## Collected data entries
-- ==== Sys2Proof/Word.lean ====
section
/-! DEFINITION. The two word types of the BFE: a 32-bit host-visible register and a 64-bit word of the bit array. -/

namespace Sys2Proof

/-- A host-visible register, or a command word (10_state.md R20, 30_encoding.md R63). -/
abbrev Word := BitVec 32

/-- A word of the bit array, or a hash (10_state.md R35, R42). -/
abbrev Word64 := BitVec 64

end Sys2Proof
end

==

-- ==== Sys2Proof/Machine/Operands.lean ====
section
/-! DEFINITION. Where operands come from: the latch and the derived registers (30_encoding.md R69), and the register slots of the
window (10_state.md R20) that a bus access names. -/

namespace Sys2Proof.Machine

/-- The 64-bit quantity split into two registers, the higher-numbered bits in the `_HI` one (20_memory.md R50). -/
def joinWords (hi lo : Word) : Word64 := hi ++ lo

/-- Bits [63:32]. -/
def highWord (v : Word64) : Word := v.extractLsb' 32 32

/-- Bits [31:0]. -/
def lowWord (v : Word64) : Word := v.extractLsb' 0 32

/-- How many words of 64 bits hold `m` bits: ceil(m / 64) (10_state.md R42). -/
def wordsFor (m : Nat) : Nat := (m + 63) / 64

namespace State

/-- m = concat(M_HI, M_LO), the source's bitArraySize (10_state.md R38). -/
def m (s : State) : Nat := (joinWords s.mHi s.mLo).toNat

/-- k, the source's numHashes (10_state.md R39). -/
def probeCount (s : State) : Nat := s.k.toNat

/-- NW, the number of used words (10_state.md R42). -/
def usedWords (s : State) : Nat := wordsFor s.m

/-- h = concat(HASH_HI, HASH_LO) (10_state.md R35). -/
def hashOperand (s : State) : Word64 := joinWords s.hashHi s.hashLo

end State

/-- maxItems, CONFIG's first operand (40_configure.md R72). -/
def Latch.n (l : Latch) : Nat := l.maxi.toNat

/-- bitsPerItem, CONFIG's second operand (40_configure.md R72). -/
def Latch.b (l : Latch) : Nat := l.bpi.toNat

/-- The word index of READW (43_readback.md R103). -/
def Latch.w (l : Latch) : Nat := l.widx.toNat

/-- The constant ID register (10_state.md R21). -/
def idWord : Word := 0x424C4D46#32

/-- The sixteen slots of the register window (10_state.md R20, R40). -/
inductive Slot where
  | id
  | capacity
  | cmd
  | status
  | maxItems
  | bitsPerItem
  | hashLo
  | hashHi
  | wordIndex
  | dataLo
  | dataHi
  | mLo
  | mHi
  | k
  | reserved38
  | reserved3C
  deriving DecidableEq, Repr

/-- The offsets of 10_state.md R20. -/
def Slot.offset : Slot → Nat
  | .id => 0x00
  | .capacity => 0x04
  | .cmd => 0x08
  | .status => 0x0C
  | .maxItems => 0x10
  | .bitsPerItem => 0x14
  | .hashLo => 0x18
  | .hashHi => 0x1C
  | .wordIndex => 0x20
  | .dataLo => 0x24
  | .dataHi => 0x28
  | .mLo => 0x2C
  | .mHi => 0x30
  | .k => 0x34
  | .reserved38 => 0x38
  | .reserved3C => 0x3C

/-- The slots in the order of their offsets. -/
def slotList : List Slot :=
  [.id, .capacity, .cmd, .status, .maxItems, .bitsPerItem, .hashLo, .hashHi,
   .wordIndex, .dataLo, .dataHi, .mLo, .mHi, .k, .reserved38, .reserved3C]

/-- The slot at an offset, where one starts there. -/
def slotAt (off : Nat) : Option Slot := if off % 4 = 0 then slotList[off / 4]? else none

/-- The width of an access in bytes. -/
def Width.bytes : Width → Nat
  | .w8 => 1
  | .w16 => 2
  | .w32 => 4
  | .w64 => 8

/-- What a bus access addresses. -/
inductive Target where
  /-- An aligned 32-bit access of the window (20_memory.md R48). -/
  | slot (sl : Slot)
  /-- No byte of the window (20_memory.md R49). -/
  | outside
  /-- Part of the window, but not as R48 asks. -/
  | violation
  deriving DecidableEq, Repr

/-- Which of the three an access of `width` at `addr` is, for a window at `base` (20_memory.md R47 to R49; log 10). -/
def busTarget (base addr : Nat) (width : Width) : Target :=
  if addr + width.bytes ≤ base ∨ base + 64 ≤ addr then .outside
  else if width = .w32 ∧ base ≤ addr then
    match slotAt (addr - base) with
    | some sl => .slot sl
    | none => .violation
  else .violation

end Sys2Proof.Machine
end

## Your objective
Both the line containing "(10_state.md R35). -/" and the line containing "(43_readback.md R103). -/" belong in the answer. Print them and every line above that falls between them exactly, and no others.

## Written response
/-- h = concat(HASH_HI, HASH_LO) (10_state.md R35). -/
def hashOperand (s : State) : Word64 := joinWords s.hashHi s.hashLo

end State

/-- maxItems, CONFIG's first operand (40_configure.md R72). -/
def Latch.n (l : Latch) : Nat := l.maxi.toNat

/-- bitsPerItem, CONFIG's second operand (40_configure.md R72). -/
def Latch.b (l : Latch) : Nat := l.bpi.toNat

/-- The word index of READW (43_readback.md R103). -/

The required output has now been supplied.